Ab Mitte 60 wird Einsamkeit und ihre Auswirkungen zum Indikator für die Einlieferung. Einige, die an der Einsamkeit kranken, haben früher ein unabhängiges Leben geführt. Warum sich die Bedürfnisse plötzlich ändern, kann ich mir nicht erklären. Vielleicht ändern sich die Bedürfnisse auch garnicht. Zugehörigkeit gehört zu den menschlichen Grundbedürfnissen und kann auf viele Weisen erfüllt werden. Affen leben in Horden, spielen miteinander und lausen sich. Keiner von denen wäre so wahnsinning, allein unterwegs zu sein, auch wenn die Alten und die Anführer gern separat sitzen oder liegen.
Wenn das Berufsleben weg ist, wird sichtbar, wie viele Menschen dann noch um einen herum bleiben. Viele Kompensationsmechanismen funktionieren nicht mehr. Das Geld und die Beweglichkeit werden oft knapper, bestimmte Kontaktmöglichkeiten wie Reisen, Kneipenaufenthalte, Kunstgenuß können nicht mehr in dem Maße wie früher genutzt werden. Aber die verfügbare Zeit ist endlos, die Ansprüche an andere Menschen hoch. Viele leiden trotz ihrer Einsamkeitsängste unter dem Unvermögen, mit einem Lebenspartner auszukommen und klammern sich um so mehr an Freunde, die das aber nicht immer goutieren.
Frauen, die sich allein der Sorge um ihre Nächsten verschrieben hatten, können hingegen deren Selbständigkeit, Weggang oder Tod nicht verwinden. Beide Extreme, Symbiose und Distanz machen Probleme.

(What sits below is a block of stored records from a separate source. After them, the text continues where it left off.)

/-! The activation test (R45, R47) changes the banks and the Journal. -/

@[simp] theorem runActivation_now (s : State) : (runActivation s).now = s.now := by
  rfl
@[simp] theorem runActivation_free (s : State) : (runActivation s).free = s.free := by
  rfl
@[simp] theorem runActivation_pending (s : State) : (runActivation s).pending = s.pending := by
  rfl
@[simp] theorem runActivation_portA (s : State) : (runActivation s).portA = s.portA := by
  rfl
@[simp] theorem runActivation_portB (s : State) : (runActivation s).portB = s.portB := by
  rfl
@[simp] theorem runActivation_ve (s : State) : (runActivation s).ve = s.ve := by
  rfl
@[simp] theorem runActivation_su (s : State) : (runActivation s).su = s.su := by
  rfl
@[simp] theorem runActivation_ac (s : State) : (runActivation s).ac = s.ac := by
  rfl
@[simp] theorem runActivation_tl (s : State) : (runActivation s).tl = s.tl := by
  rfl
@[simp] theorem runActivation_sl (s : State) : (runActivation s).sl = s.sl := by
  rfl
@[simp] theorem runActivation_cfg (s : State) : (runActivation s).cfg = s.cfg := by
  rfl

/-! A test that falls due (R46). -/

@[simp] theorem dueActivation_now (s : State) : (dueActivation s).now = s.now := by
  unfold dueActivation; split <;> simp
@[simp] theorem dueActivation_free (s : State) : (dueActivation s).free = s.free := by
  unfold dueActivation; split <;> simp
@[simp] theorem dueActivation_pending (s : State) : (dueActivation s).pending = s.pending := by
  unfold dueActivation; split <;> simp
@[simp] theorem dueActivation_portA (s : State) : (dueActivation s).portA = s.portA := by
  unfold dueActivation; split <;> simp
@[simp] theorem dueActivation_portB (s : State) : (dueActivation s).portB = s.portB := by
  unfold dueActivation; split <;> simp
@[simp] theorem dueActivation_ve (s : State) : (dueActivation s).ve = s.ve := by
  unfold dueActivation; split <;> simp
@[simp] theorem dueActivation_su (s : State) : (dueActivation s).su = s.su := by
  unfold dueActivation; split <;> simp
@[simp] theorem dueActivation_ac (s : State) : (dueActivation s).ac = s.ac := by
  unfold dueActivation; split <;> simp
@[simp] theorem dueActivation_tl (s : State) : (dueActivation s).tl = s.tl := by
  unfold dueActivation; split <;> simp
@[simp] theorem dueActivation_sl (s : State) : (dueActivation s).sl = s.sl := by
  unfold dueActivation; split <;> simp
@[simp] theorem dueActivation_cfg (s : State) : (dueActivation s).cfg = s.cfg := by
  unfold dueActivation; split <;> simp

/-! The held test (R46). -/

@[simp] theorem heldActivation_now (s : State) : (heldActivation s).now = s.now := by
  unfold heldActivation; split <;> simp
@[simp] theorem heldActivation_free (s : State) : (heldActivation s).free = s.free := by
  unfold heldActivation; split <;> simp
@[simp] theorem heldActivation_pending (s : State) : (heldActivation s).pending = s.pending := by
  unfold heldActivation; split <;> simp
@[simp] theorem heldActivation_portA (s : State) : (heldActivation s).portA = s.portA := by
  unfold heldActivation; split <;> simp
@[simp] theorem heldActivation_portB (s : State) : (heldActivation s).portB = s.portB := by
  unfold heldActivation; split <;> simp
@[simp] theorem heldActivation_ve (s : State) : (heldActivation s).ve = s.ve := by
  unfold heldActivation; split <;> simp
@[simp] theorem heldActivation_su (s : State) : (heldActivation s).su = s.su := by
  unfold heldActivation; split <;> simp
@[simp] theorem heldActivation_ac (s : State) : (heldActivation s).ac = s.ac := by
  unfold heldActivation; split <;> simp
@[simp] theorem heldActivation_tl (s : State) : (heldActivation s).tl = s.tl := by
  unfold heldActivation; split <;> simp
@[simp] theorem heldActivation_sl (s : State) : (heldActivation s).sl = s.sl := by
  unfold heldActivation; split <;> simp
@[simp] theorem heldActivation_cfg (s : State) : (heldActivation s).cfg = s.cfg := by
  unfold heldActivation; split <;> simp

/-! A reported removal (R104). -/

@[simp] theorem tornReport_now (r : TornRecord) (w : TornWhy) (s : State) : (tornReport r w s).now = s.now := by
  rfl
@[simp] theorem tornReport_free (r : TornRecord) (w : TornWhy) (s : State) : (tornReport r w s).free = s.free := by
  rfl
@[simp] theorem tornReport_pending (r : TornRecord) (w : TornWhy) (s : State) : (tornReport r w s).pending = s.pending := by
  rfl
@[simp] theorem tornReport_portA (r : TornRecord) (w : TornWhy) (s : State) : (tornReport r w s).portA = s.portA := by
  rfl
@[simp] theorem tornReport_portB (r : TornRecord) (w : TornWhy) (s : State) : (tornReport r w s).portB = s.portB := by
  rfl
@[simp] theorem tornReport_su (r : TornRecord) (w : TornWhy) (s : State) : (tornReport r w s).su = s.su := by
  rfl
@[simp] theorem tornReport_fu (r : TornRecord) (w : TornWhy) (s : State) : (tornReport r w s).fu = s.fu := by
  rfl
@[simp] theorem tornReport_ac (r : TornRecord) (w : TornWhy) (s : State) : (tornReport r w s).ac = s.ac := by
  rfl
@[simp] theorem tornReport_tl (r : TornRecord) (w : TornWhy) (s : State) : (tornReport r w s).tl = s.tl := by
  rfl
@[simp] theorem tornReport_sl (r : TornRecord) (w : TornWhy) (s : State) : (tornReport r w s).sl = s.sl := by
  rfl
@[simp] theorem tornReport_cfg (r : TornRecord) (w : TornWhy) (s : State) : (tornReport r w s).cfg = s.cfg := by
  rfl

Die Ärzte sorgen sich noch immer um meine mentalen Achterbahnfahrten, die beginnen, wenn ich mit der Außenwelt in Berührung komme. Vor der ersten Übernachtung zu Hause begannen wieder Schwindelanfälle, nach dieser Nacht rutschte ich erst einmal für zwölf Stunden völlig zusammen. Der eigentliche Abend verlief hingegen völlig normal. Wir kochten zusammen, bastelten etwas am Computer und gingen schlafen.
Ich habe gelernt, meine Körpersignale ernst zu nehmen. Nicht so ernst wie ein Hypochonder, der glaubt, ein exotisches Leiden zu haben, sondern wie Telegramme über mein Befinden unter dem Panzer der Konditionierung. Was daraus folgt, weiß ich noch nicht. Ich bekomme immer wieder den Ratschlag, noch keine Entscheidungen zu fällen.
Die Entscheidungen fallen ohnehin von allein. Ich bin seit zwei Monaten nicht mehr direkt im Büro erreichbar, sondern über Funk. Im Privatleben bin ich wieder die Person, die ich war, bevor ich krank wurde. Neugierig, selbstbewußt und entscheidungsfreudig.